[Saved data entries]
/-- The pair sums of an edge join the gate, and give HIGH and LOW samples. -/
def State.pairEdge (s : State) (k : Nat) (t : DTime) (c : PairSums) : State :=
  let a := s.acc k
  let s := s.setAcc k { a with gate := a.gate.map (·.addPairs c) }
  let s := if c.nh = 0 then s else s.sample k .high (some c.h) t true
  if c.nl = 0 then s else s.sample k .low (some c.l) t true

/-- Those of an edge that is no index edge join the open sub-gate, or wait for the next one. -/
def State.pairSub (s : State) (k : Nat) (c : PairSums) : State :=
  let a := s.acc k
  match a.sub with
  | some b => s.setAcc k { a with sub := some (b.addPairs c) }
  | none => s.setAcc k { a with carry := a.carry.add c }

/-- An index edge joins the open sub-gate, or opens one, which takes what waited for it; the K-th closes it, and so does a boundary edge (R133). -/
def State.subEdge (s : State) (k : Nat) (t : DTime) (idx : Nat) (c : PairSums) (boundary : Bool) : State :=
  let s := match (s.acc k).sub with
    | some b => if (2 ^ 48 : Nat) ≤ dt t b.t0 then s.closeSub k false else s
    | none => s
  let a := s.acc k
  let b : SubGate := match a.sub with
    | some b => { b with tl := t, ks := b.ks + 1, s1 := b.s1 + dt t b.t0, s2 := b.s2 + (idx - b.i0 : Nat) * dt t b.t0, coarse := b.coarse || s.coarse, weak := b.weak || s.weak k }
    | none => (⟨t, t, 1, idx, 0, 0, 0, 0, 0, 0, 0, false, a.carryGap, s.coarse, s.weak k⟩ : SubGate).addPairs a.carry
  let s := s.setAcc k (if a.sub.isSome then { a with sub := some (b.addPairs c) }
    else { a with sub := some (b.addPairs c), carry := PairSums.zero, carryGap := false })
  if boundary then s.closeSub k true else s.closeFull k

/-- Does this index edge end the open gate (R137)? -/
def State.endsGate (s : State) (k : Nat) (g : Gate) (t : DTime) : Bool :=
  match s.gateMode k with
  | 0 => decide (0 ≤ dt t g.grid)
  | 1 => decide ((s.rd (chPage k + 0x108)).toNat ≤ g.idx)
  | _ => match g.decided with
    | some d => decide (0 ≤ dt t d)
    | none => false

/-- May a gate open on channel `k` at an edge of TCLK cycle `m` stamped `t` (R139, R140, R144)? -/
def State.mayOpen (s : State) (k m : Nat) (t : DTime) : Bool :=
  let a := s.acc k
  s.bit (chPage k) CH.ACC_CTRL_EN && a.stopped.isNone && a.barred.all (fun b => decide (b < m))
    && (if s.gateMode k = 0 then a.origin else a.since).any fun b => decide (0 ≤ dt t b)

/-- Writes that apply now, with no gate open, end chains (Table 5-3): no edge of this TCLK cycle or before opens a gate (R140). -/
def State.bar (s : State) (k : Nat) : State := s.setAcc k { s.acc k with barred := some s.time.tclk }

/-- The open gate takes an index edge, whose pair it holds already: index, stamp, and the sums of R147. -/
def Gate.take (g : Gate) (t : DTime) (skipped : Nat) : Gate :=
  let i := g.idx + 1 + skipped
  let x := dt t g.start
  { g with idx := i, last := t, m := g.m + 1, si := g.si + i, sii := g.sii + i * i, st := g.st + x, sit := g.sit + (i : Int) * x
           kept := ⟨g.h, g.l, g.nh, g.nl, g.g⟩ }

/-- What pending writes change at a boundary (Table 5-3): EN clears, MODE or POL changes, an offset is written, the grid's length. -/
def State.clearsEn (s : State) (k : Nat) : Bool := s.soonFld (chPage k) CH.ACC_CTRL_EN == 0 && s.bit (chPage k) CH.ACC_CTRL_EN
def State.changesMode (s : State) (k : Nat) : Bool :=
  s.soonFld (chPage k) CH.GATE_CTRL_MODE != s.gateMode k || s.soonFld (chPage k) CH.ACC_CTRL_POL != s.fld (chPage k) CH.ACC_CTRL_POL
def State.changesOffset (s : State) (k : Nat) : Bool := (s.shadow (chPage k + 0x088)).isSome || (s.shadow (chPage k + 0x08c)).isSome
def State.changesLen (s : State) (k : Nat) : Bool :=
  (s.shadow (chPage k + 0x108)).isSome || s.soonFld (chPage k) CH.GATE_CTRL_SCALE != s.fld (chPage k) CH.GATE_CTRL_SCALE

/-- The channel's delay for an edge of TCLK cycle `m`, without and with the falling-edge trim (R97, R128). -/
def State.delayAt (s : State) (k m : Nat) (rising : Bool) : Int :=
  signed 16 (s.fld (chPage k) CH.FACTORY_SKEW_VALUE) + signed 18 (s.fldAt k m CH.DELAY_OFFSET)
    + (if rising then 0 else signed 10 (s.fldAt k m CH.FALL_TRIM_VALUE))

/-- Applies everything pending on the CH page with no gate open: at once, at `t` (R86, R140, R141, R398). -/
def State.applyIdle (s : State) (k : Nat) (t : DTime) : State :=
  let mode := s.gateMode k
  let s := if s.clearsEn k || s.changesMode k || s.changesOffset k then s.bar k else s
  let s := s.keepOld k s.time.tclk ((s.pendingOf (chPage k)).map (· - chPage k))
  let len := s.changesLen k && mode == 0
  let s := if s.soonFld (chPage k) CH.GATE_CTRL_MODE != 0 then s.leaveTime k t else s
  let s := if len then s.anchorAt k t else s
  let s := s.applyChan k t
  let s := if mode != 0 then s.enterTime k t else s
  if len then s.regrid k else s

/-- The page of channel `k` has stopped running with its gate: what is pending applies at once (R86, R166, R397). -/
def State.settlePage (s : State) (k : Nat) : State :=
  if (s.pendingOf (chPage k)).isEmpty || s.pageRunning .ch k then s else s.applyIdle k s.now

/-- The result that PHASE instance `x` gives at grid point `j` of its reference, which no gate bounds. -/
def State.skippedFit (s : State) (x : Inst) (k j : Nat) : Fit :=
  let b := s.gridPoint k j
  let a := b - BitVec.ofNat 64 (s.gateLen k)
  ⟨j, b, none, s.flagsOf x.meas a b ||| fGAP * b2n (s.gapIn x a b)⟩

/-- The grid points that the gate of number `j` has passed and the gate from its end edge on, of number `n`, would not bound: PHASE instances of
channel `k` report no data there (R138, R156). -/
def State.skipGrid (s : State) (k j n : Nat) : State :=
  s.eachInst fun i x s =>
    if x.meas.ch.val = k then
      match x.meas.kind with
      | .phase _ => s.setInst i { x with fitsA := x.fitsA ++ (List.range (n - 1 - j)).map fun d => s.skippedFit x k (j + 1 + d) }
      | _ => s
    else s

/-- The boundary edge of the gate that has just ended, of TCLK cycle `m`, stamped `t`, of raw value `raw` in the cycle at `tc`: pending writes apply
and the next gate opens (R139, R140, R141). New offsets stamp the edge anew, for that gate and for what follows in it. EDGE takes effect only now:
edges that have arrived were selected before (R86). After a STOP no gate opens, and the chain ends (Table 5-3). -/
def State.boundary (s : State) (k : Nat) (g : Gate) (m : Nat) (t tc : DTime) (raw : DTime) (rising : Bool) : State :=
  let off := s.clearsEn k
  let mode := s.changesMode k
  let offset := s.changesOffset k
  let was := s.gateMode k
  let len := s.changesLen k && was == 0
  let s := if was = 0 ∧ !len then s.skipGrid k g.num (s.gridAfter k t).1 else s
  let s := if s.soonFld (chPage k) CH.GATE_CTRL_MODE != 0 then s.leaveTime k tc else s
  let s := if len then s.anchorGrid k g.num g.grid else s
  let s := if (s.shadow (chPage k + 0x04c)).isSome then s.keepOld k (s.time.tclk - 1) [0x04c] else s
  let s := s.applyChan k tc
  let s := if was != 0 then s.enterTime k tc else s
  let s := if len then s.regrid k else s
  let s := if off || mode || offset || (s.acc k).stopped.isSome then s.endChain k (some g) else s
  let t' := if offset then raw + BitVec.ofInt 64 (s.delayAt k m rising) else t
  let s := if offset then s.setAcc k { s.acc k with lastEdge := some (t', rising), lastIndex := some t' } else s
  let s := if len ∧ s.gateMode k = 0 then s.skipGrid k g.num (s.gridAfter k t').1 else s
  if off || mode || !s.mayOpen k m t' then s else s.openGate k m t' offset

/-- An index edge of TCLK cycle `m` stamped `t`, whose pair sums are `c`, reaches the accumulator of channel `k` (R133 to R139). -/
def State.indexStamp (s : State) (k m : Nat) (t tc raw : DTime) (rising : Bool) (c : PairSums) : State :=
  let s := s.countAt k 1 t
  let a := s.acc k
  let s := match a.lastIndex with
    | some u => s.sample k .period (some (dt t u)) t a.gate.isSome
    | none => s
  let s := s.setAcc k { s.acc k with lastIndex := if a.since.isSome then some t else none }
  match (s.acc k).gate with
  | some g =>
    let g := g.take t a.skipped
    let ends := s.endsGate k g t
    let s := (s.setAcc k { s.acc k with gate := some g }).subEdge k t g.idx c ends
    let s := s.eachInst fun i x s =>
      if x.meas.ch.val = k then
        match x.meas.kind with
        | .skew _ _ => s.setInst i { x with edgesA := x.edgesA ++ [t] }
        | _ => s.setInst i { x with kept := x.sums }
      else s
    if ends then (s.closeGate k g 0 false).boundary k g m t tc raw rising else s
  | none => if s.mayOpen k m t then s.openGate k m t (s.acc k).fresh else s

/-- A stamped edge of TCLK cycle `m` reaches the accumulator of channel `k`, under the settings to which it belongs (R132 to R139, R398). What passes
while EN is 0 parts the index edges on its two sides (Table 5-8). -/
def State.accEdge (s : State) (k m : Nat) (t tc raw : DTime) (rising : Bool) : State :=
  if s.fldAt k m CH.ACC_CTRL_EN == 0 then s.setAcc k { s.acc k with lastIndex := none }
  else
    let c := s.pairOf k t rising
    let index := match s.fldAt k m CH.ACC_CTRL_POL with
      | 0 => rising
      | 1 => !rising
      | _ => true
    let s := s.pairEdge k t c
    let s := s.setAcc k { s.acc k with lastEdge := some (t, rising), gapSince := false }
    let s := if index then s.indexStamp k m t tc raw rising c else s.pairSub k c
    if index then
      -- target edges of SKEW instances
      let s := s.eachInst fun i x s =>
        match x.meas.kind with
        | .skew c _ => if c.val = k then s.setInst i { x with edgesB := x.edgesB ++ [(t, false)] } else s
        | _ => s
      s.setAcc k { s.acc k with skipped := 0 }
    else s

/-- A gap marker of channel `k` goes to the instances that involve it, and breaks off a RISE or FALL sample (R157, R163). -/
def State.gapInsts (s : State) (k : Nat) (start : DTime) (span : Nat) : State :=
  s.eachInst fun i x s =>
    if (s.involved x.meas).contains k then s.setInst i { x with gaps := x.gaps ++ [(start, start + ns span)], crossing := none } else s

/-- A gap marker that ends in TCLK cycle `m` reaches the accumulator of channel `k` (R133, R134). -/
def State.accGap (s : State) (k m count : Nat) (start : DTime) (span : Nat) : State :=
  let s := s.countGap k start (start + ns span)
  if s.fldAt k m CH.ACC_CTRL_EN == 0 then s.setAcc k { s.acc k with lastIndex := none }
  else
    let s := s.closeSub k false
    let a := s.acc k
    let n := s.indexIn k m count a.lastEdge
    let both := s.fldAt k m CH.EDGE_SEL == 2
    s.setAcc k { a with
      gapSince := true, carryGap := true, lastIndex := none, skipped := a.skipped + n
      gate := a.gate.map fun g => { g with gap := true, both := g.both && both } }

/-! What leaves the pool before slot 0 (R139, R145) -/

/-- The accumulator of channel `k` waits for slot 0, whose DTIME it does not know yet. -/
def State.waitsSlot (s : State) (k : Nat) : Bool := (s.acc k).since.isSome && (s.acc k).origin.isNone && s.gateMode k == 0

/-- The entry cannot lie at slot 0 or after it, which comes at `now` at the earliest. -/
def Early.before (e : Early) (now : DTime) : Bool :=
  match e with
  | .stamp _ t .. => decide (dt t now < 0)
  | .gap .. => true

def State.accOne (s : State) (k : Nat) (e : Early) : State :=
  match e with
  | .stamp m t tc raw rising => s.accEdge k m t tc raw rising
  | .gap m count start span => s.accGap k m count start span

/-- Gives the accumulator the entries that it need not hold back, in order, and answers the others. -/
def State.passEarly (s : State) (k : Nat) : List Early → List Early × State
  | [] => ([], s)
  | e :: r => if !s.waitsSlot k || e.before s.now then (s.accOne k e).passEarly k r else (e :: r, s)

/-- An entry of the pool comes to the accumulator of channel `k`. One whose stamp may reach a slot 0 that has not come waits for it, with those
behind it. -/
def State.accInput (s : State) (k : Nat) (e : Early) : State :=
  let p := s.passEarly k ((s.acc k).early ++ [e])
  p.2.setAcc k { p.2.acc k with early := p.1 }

§ The task
The lines above, starting at the one with "def State.pairSub (s" and ending at the one with "s.bit (chPage k) CH.ACC_CTRL_EN &&", are the only ones to return, exactly as written.

§ Result of this task
def State.pairSub (s : State) (k : Nat) (c : PairSums) : State :=
  let a := s.acc k
  match a.sub with
  | some b => s.setAcc k { a with sub := some (b.addPairs c) }
  | none => s.setAcc k { a with carry := a.carry.add c }

/-- An index edge joins the open sub-gate, or opens one, which takes what waited for it; the K-th closes it, and so does a boundary edge (R133). -/
def State.subEdge (s : State) (k : Nat) (t : DTime) (idx : Nat) (c : PairSums) (boundary : Bool) : State :=
  let s := match (s.acc k).sub with
    | some b => if (2 ^ 48 : Nat) ≤ dt t b.t0 then s.closeSub k false else s
    | none => s
  let a := s.acc k
  let b : SubGate := match a.sub with
    | some b => { b with tl := t, ks := b.ks + 1, s1 := b.s1 + dt t b.t0, s2 := b.s2 + (idx - b.i0 : Nat) * dt t b.t0, coarse := b.coarse || s.coarse, weak := b.weak || s.weak k }
    | none => (⟨t, t, 1, idx, 0, 0, 0, 0, 0, 0, 0, false, a.carryGap, s.coarse, s.weak k⟩ : SubGate).addPairs a.carry
  let s := s.setAcc k (if a.sub.isSome then { a with sub := some (b.addPairs c) }
    else { a with sub := some (b.addPairs c), carry := PairSums.zero, carryGap := false })
  if boundary then s.closeSub k true else s.closeFull k

/-- Does this index edge end the open gate (R137)? -/
def State.endsGate (s : State) (k : Nat) (g : Gate) (t : DTime) : Bool :=
  match s.gateMode k with
  | 0 => decide (0 ≤ dt t g.grid)
  | 1 => decide ((s.rd (chPage k + 0x108)).toNat ≤ g.idx)
  | _ => match g.decided with
    | some d => decide (0 ≤ dt t d)
    | none => false

/-- May a gate open on channel `k` at an edge of TCLK cycle `m` stamped `t` (R139, R140, R144)? -/
def State.mayOpen (s : State) (k m : Nat) (t : DTime) : Bool :=
  let a := s.acc k
  s.bit (chPage k) CH.ACC_CTRL_EN && a.stopped.isNone && a.barred.all (fun b => decide (b < m))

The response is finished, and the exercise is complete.